Y como siempre sucedía igual, ya sabía él lo que le esperaba cada vez en el supermercado: el disfraz chillón de flores mimetizado en el panorama multicolor de los lineales, la cajera inmutable, los clientes clamando al cielo, la actitud pánfila de la vieja pidiendo un poco de comprensión... Todo sucedía según un recurrente pero inevitable guión de película repetida, en la que la protagonista era la anciana, y en la que a él sólo le correspondía una pequeña porción en un patético papel de actor secundario.

Una tarde cayó en la cuenta de que no había visto a la vieja en toda una semana: ni el primer día, ni el segundo, ni el tercero que bajó a comprar se topó con ella. Pensó que la anciana debía andar enferma, pero el caso es que ya jamás volvió a coincidir con ella. Desde entonces la fila y el tiempo corrieron tan ligeros, que el momento de la compra le pareció otro más de los hechos insustanciales de su vida. Inexplicablemente para él, en el supermercado ya nada era lo mismo sin el tumulto nervioso y encrespado que arremolinaba antes la vieja a su paso. No le cupo más remedio que reconocer que hasta la echaba de menos, a ella, a sus gestos amables... Y a todos esos vestidos suyos moteados de flores, tan inconfundibles y acordes con la espesura multicolor que conformaban las estanterías rebosantes de productos...

7 de abril de 2015

Inexorable destino

Cables cortados
Las cosas suceden porque tienen que suceder, y es inútil darle más vueltas al asunto. En ocasiones, nos gustaría trastocar la manija que marca el sendero del destino, pero cuando los acontecimientos se presentan tercos, cual carneros disputando los favores de una hembra en celo, no hay nada que hacer para disuadirlos de sus intenciones.

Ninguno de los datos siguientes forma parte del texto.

theorem txPoll_grows (now : Time) (s : State) : Grows s (txPoll now s) := by
  rcases txPoll_cases now s with ⟨-, h⟩ | ⟨-, -, h⟩ | ⟨-, -, h⟩ <;> rw [h]
  · exact .refl s
  · exact ⟨List.prefix_append .., List.prefix_rfl, List.prefix_append .., id, rfl⟩
  · exact ⟨List.prefix_rfl, List.prefix_append .., List.prefix_rfl, id, rfl⟩

theorem clientOp_grows (o : ClientOp) (s : State) : Grows s (clientOp o s) := by
  rcases clientOp_cases o s with rfl | ⟨_, _, _, h⟩ | ⟨-, n, h⟩ | h | h
  · exact ⟨List.prefix_rfl, List.prefix_rfl, List.prefix_rfl, id, rfl⟩
  · rw [h]
    exact ⟨List.prefix_rfl, List.prefix_rfl, List.prefix_rfl, id, rfl⟩
  · exact h.grows
  · exact h.grows
  · exact h.grows

/-- From a state `s` on, every action only grows what it has. -/
theorem keptByActions_grows (s : State) : KeptByActions (Grows s) fun _ => True where
  queue _ _ h := ⟨h.txOut, h.evOut, h.diagOut, h.fault, h.cfg⟩
  result _ _ h := ⟨h.txOut, h.evOut, h.diagOut, h.fault, h.cfg⟩
  byte _ _ _ _ h hb :=
    have hg := (rxByte_receiverFrame hb).grows
    h.trans ⟨hg.txOut, hg.evOut, hg.diagOut, hg.fault, hg.cfg⟩
  release _ h := ⟨h.txOut, h.evOut, h.diagOut, h.fault, h.cfg⟩
  poll u now h := h.trans (txPoll_grows now u)
  triple u id v h := h.trans (applyTriple_registryFrame id v u).grows
  client u o _ h := h.trans (clientOp_grows o u)

theorem exec_grows {i : Instr} {s t : State} (h : exec i s = .next t) : Grows s t :=
  (keptByActions_grows s).exec (fun _ _ => trivial) (.refl s) h

/-- Settles O55: traces and parameters are parts of what only grows. -/
theorem tracesOnlyGrowAndParametersStay : Obligations.TracesOnlyGrowAndParametersStay := by
  intro i s t h
  have hg := exec_grows h
  exact ⟨hg.txOut, hg.evOut, hg.diagOut, hg.cfg⟩

/-! ## The fault is set by an overflow only (R45) -/

theorem txPoll_fault (now : Time) (s : State) : (txPoll now s).fault = s.fault := by
  rcases txPoll_cases now s with ⟨-, h⟩ | ⟨-, -, h⟩ | ⟨-, -, h⟩ <;> rw [h] <;> rfl

theorem clientOp_fault {o : ClientOp} (hfit : o.payloadFits = true) (s : State) : (clientOp o s).fault = s.fault := by
  rcases clientOp_cases o s with rfl | ⟨_, _, _, h⟩ | ⟨hlong, -⟩ | ⟨_, _, _, -, -, h | h⟩ | h
  · rfl
  · rw [h]
  · rw [hfit] at hlong
    cases hlong
  · rw [h]
    rfl
  · rw [h]
    rfl
  · exact h.fault

theorem keptByActions_noFault : KeptByActions (fun t => t.fault = false) fun o => o.payloadFits = true where
  queue _ _ h := h
  result _ _ h := h
  byte _ _ _ _ h hb := (rxByte_receiverFrame hb).fault.trans h
  release _ h := h
  poll u now h := (txPoll_fault now u).trans h
  triple u id v h := (applyTriple_registryFrame id v u).fault.trans h
  client u _ hfit h := (clientOp_fault hfit u).trans h

/-- With payloads that fit, no instruction sets the fault. -/
theorem exec_keeps_noFault {i : Instr} {s t : State} (h : exec i s = .next t) (hfit : i.payloadsFit = true)
    (hs : s.fault = false) : t.fault = false :=
  keptByActions_noFault.exec (fun _ ho => Instr.payloadFits_of_mem hfit ho) hs h

theorem send_fault_of_overflow {payload : Bytes} (hlong : Config.maxPayload < payload.length) (command : BitVec 16)
    (posted : Bool) (now : Time) (s : State) : (send command payload posted now s).fault = true := by
  rcases send_cases command payload posted now s with ⟨-, h⟩ | ⟨f, hf, -⟩
  · rw [h]
    rfl
  · rw [(encodeFrame_none_iff ..).2 hlong] at hf
    cases hf

theorem sendReply_fault_of_overflow {payload : Bytes} (hlong : Config.maxPayload < payload.length) (counter : Byte)
    (command : BitVec 16) (now : Time) (s : State) : (sendReply counter command payload now s).fault = true := by
  rcases sendReply_cases counter command payload now s with ⟨-, h⟩ | ⟨f, hf, -⟩
  · rw [h]
    rfl
  · rw [(encodeFrame_none_iff ..).2 hlong] at hf
    cases hf

/-- Settles O54: the fault is part of what only grows, and only the overflow of SEND and SEND_REPLY sets it. -/
theorem faultIsStickyAndAvoidable : Obligations.FaultIsStickyAndAvoidable := by
  refine ⟨fun i s t h => ⟨(exec_grows h).fault, fun hs hfit => exec_keeps_noFault h hfit hs⟩, ?_, fun _ => rfl⟩
  intro counter command payload posted now s hlong
  exact ⟨⟨_, rfl, send_fault_of_overflow hlong command posted now s⟩,
    ⟨_, rfl, sendReply_fault_of_overflow hlong counter command now s⟩⟩

/-! ## Membership (R43) -/

theorem txPoll_reg (now : Time) (s : State) : (txPoll now s).reg = s.reg := by
  rcases txPoll_cases now s with ⟨-, h⟩ | ⟨-, -, h⟩ | ⟨-, -, h⟩ <;> rw [h] <;> rfl

theorem members_of_reg_eq {s t : State} (h : t.reg = s.reg) : s.members <+: t.members := by
  rw [State.members, State.members, h]

/-- But for REG_CLEAR a client operation only adds members, at the end. -/
theorem clientOp_members {o : ClientOp} (hclear : o ≠ .regClear) (s : State) : s.members <+: (clientOp o s).members := by
  rcases clientOp_cases o s with h | ⟨_, _, _, h⟩ | ⟨-, _, _, h⟩ | ⟨_, _, _, -, -, h | h⟩ | h
  · exact absurd h hclear
  · exact members_of_reg_eq (by rw [h])
  · exact members_of_reg_eq (by rw [h]; rfl)
  · exact members_of_reg_eq (by rw [h]; rfl)
  · exact members_of_reg_eq (by rw [h]; rfl)
  · exact h.members

theorem keptByActions_members (s : State) : KeptByActions (fun t => s.members <+: t.members) (· ≠ .regClear) where
  queue _ _ h := h
  result _ _ h := h
  byte _ _ _ _ h hb := h.trans (members_of_reg_eq (rxByte_receiverFrame hb).reg)
  release _ h := h
  poll u now h := h.trans (members_of_reg_eq (txPoll_reg now u))
  triple u id v h := h.trans (applyTriple_registryFrame id v u).members
  client u _ hclear h := h.trans (clientOp_members hclear u)

/-- Settles O56: of all actions only the client operation REG_CLEAR removes members. -/
theorem membershipIsImmutable : Obligations.MembershipIsImmutable := by
  intro i s t h hclear
  exact (keptByActions_members s).exec (fun _ ho => Instr.ne_regClear_of_mem hclear ho) List.prefix_rfl h

end Sys2Proof.Machine
end

section
/-! The invariant, part by part: each part speaks of the fields of one unit of the machine only, so that an operation has
to show the parts it touches and no others. -/

namespace Sys2Proof.Machine

/-! ## The parts -/

/-- What the invariant says of the receiver's fields (R23, R143, R146). -/
structure ReceiverInv (marker : Byte) (st : RxState) (n : Count) (buf : Memory) : Prop where
  bufWf : buf.wf = true
  idleIff : st = .idle ↔ (n : Nat) = 0
  partialFrame : st = .accum → (n : Nat) ≤ 5 ∨
    (n : Nat) < frameTotal (buf.read 5) ∧ frameTotal (buf.read 5) ≤ Config.cap
  partialMarker : st = .accum → buf.read 0 = marker

/-- What the invariant says of the pending-frame latch (R31). -/
structure LatchInv (marker : Byte) (pending : Bool) (n : Count) (buf : Memory) : Prop where
  bufWf : buf.wf = true
  length : pending = true → (n : Nat) = frameTotal (buf.read 5)
  marker : pending = true → buf.read 0 = marker
  valid : pending = true → verifyFrame (buf.slice 0 n) = true

/-- What the invariant says of the retransmission record (R36, R38, R39). -/
structure RecordInv (maxRetries retries : BitVec 8) (awaiting : Bool) (n : Count) (buf : Memory) : Prop where
  bufWf : buf.wf = true
  retryBound : retries.toNat ≤ maxRetries.toNat
  awaitingRecorded : awaiting = true → 7 ≤ (n : Nat)
  recordValid : (n : Nat) ≠ 0 → verifyFrame (buf.slice 0 n) = true

/-- What the invariant says of the registry's entries (R42, R43). -/
structure RegistryInv (cap : Nat) (reg : List RegEntry) : Prop where
  idsDistinct : (reg.map RegEntry.id).Nodup
  bound : reg.length ≤ cap
  valueSize : ∀ e ∈ reg, e.value.length = if e.valued then e.size.toNat else 0

theorem State.Inv.receiver {s : State} (h : s.Inv) : ReceiverInv s.cfg.startMarker s.rxState s.rxCount s.rxBuf :=
  ⟨h.rxBufWf, h.idleIff, h.partialFrame, h.partialMarker⟩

Pese a toda esa predeterminación de los hechos consumados, aquel oficial de primera, perteneciente al cuerpo técnico de reparaciones ferroviarias, se había obstinado en mudar los designios que le encaminaban a su despeñadero particular. Pensaba que, al menos, nada perdía si ponía algo de su parte en intentarlo.

Andaba el hombre husmeando en el interior de una arqueta de registro, situada en uno de los andenes de la estación central. Su cabeza parecía engullida por ese pequeño agujero cuadrangular, como cuando las avestruces esconden el pescuezo dentro del terreno para pasar desapercibidas y escabullirse así de las amenazas. Pero más bien se trataba de lo contrario, y si el mecánico perdía la cabeza dentro del agujero era con la osadía de enfrentar su suerte y voltear la partida de cartas a su favor.

Alrededor de la arqueta había dispuesto todo un arsenal de herramientas metálicas, con la diligencia rigurosa de una tripulación de quirófano antes de una operación a vida o muerte. Sin embargo, la imagen del conjunto de llaves inglesas y utensilios, de todos los calibres, recordaba más al puesto ambulante de un chamarilero que anduviera exponiendo su mercancía sobre el suelo gris y adoquinado. Justo a un paso, tras los confines del andén, las vías se perdían por dos horizontes, el de ida y el de vuelta, como una metáfora del propio destino al que en ese momento el oficial de primera encaraba.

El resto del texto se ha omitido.